Kathy Baker
- Born: 23 January 1998 (age 28) Kilcloon, County Meath, Ireland
- Height: 1.69 cm (1 in)
- Weight: 68 kg (150 lb)

Rugby union career
- Current team: Blackrock College RFC

National sevens team
- Years: Team / Comps
- 2018-: Ireland

= Kathy Baker (rugby union) =

Irish rugby union player (born 1998)

Kathy Baker (born 23 January 1998) is an Irish rugby union player. She was selected as part of the Ireland national rugby sevens team for the 2024 Paris Olympics.

==Early life==
She is from County Meath and began playing rugby whilst attending King's Hospital School in Dublin.

==Career==
She made her SVNS World Series debut at the Kitakyushu Sevens in 2018, at the age of 19 years-old. She was nominated for Irish Women’s 7s Player of the Year in October 2020.

As well as playing domestic rugby for Blackrock College RFC, she was selected to play for Ireland at the 2022 Rugby World Cup Sevens.

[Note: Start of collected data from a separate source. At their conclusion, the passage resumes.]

/-- Settles O39: no access reads PEND, and what an access does is the same whatever PEND holds. -/
theorem pendIsInvisibleToEveryAccess : Obligations.PendIsInvisibleToEveryAccess := by
  intro s p a rest hs
  obtain ⟨bits, off, rfl, ht⟩ | ⟨bits, off, v, rfl, ht⟩ | ⟨g, ha⟩ | ⟨g, v, ha⟩ := access_cases a
  · exact ⟨_, _, step_of_unmappedRead s rest bits off ht hs, step_of_unmappedRead (s.hide s.rk p) rest bits off ht hs,
      rfl, rfl, rfl, rfl⟩
  · exact ⟨_, _, step_of_unmappedWrite s rest bits off v ht hs, step_of_unmappedWrite (s.hide s.rk p) rest bits off v ht hs,
      rfl, rfl, rfl, rfl⟩
  · exact State.looksAlike_read (hs.trans (by rw [ha]))
  · exact State.looksAlike_write (hs.trans (by rw [ha]))

/-- Settles O42: entry `r`, `c` is byte `r` of DATAc. -/
theorem blockPacksByColumns : Obligations.BlockPacksByColumns := by
  refine ⟨fun d r c => ?_, fromGrid_toGrid, toGrid_fromGrid⟩
  have hdiv : (r.val + 4 * c.val) / 4 = c.val := by omega
  have hmod : (r.val + 4 * c.val) % 4 = r.val := by omega
  rw [Grid.entry, column_toGrid, byte_bytes, blockByte, hdiv, hmod]
  simp [Vector.getD]

end Sys2Proof.Proofs
end

section
-- The bodies are elaborated one after the other: side by side they do not fit in the check's memory.
set_option deprecated.oldSectionVars true
/-!
PROOFS. What every step can and cannot move: BUSY and DONE (O58) and KEYVALID (O59) move in the named events only.
The check order of a CMD write is tied to the commands' own preconditions on the way.
-/

namespace Sys2Proof.Machine

open Sys2Proof.Claims

/-! ## The word of a command, and its checks -/

/-- A word is its three fields side by side (rule R80). -/
theorem word_eq_fields (w : Word) : w = rsvField w ++ rkiField w ++ opcField w := by
  have hhigh : rsvField w ++ rkiField w = w.extractLsb' 8 (20 + 4) :=
    BitVec.extractLsb'_append_extractLsb'_eq_extractLsb' rfl
  have hall : w.extractLsb' 8 (20 + 4) ++ opcField w = w.extractLsb' 0 (20 + 4 + 8) :=
    BitVec.extractLsb'_append_extractLsb'_eq_extractLsb' rfl
  rw [hhigh, hall, BitVec.extractLsb'_eq_self]

/-- A command without an operand decodes where RKI is 0, to itself. -/
theorem withoutRki_eq_ok {rki : BitVec 4} {i j : Instr} (h : withoutRki rki i = .ok j) : rki = 0 ∧ i = j := by
  unfold withoutRki at h
  split at h
  · exact ⟨‹_›, Except.ok.inj h⟩
  · simp at h

/-- An opcode decodes to the command it is the opcode of, with the RKI of that command. -/
theorem decodeOpcode_eq_ok {opc : Byte} {rki : BitVec 4} {i : Instr} (h : decodeOpcode opc rki = .ok i) :
    opc = i.opcode ∧ rki = i.rki := by
  have hopc : ∀ n : Nat, opc.toNat = n → opc = BitVec.ofNat 8 n := fun n hn => by
    rw [← hn, BitVec.ofNat_toNat, BitVec.setWidth_eq]
  unfold decodeOpcode at h
  split at h
  case h_12 h' => cases h; exact ⟨hopc _ h', rfl⟩
  case h_13 => simp at h
  all_goals
    obtain ⟨hrki, rfl⟩ := withoutRki_eq_ok h
    exact ⟨hopc _ ‹_›, hrki⟩

/-- A word that decodes is the word of its command (rule R88). -/
theorem eq_encode_of_decode {w : Word} {i : Instr} (h : decode w = .ok i) : w = encode i := by
  unfold decode at h
  split at h
  · simp at h
  · next hrsv =>
    obtain ⟨hopc, hrki⟩ := decodeOpcode_eq_ok h
    rw [word_eq_fields w, not_not.mp hrsv, hopc, hrki]
    rfl

/-- The word of ADDROUNDKEY holds the index in bits 11..8 over the opcode 0x16. -/
theorem encode_addRoundKey (rki : BitVec 4) :
    encode (.addRoundKey rki) &&& 0xFF#32 = 0x16#32 ∧ (encode (.addRoundKey rki)).toNat / 256 % 16 = rki.toNat ∧
      encode (.addRoundKey rki) ≠ 0x01#32 := by
  revert rki; decide

/-- The word of every command is well-formed. -/
theorem wordWellFormed_encode (i : Instr) : wordWellFormed (encode i) = true := by
  cases i with
  | addRoundKey rki => exact (Laws.EncodedFields.addRoundKey rki).1
  | _ => rfl

/-- With an idle engine, the first error of the check order is that of the command's own precondition (rules R86 and R205). -/
theorem firstError_encode (s : State) (i : Instr) (hb : s.busy = false) : firstError s (encode i) = precondition s i := by
  unfold firstError
  rw [if_neg (by simp [hb]), if_neg (by simp [wordWellFormed_encode])]
  cases i with
  | addRoundKey rki =>
    obtain ⟨hopc, hrki, hne⟩ := encode_addRoundKey rki
    cases hv : s.keyvalid <;> simp [precondition_addRoundKey, hopc, hrki, hne, hv, BitVec.lt_def]
  | expand => exact if_congr (and_iff_right rfl) rfl rfl
  | encrypt | decrypt =>
    change _ = if s.keyvalid = true then none else some ErrorCode.noKey
    cases s.keyvalid <;> rfl
  | _ => rfl

/-- A CMD write that starts a command passed every check of it. -/
theorem firstError_eq_none {s : State} {w : Word} {i : Instr} (hw : decode w = .ok i) (hb : s.busy = false)
    (hpre : precondition s i = none) : firstError s w = none := by
  rw [eq_encode_of_decode hw, firstError_encode s i hb, hpre]

/-! ## What moves a flag -/

/-- A register write changes DONE only by acknowledging it. -/
theorem State.writeReg_done (s : State) (v : Word) (r : Reg) :
    (s.writeReg v r).done = s.done ∨ (r = .status ∧ v.getLsbD 1 = true ∧ (s.writeReg v r).done = false) := by
  cases r with
  | id | rkdata | cmd => exact .inl rfl
  | status =>
    rw [State.writeReg, State.acknowledge_eq]
    cases v.getLsbD 1 <;> simp
  | ctrl => exact .inl (s.whenIdle_keeps _ (fun t => t.done = s.done) (by simp) (by simp [State.writeCtrl_eq]))
  | rkaddr | key k | data k => exact .inl (s.whenIdle_keeps _ (fun t => t.done = s.done) (by simp) rfl)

She played for the Irish sevens team in the SVNS series in 2023, scoring a try in the Sydney semi final in January 2023. and in the Hong Kong Sevens in March 2023. She was part of the Irish team that qualified for the 2024 Olympics with their performance at the World Rugby Seven Series in Australia in May 2023.

She was subsequently selected for the 2024 Paris Olympics after recovering from a long-term knee injury in time for selection.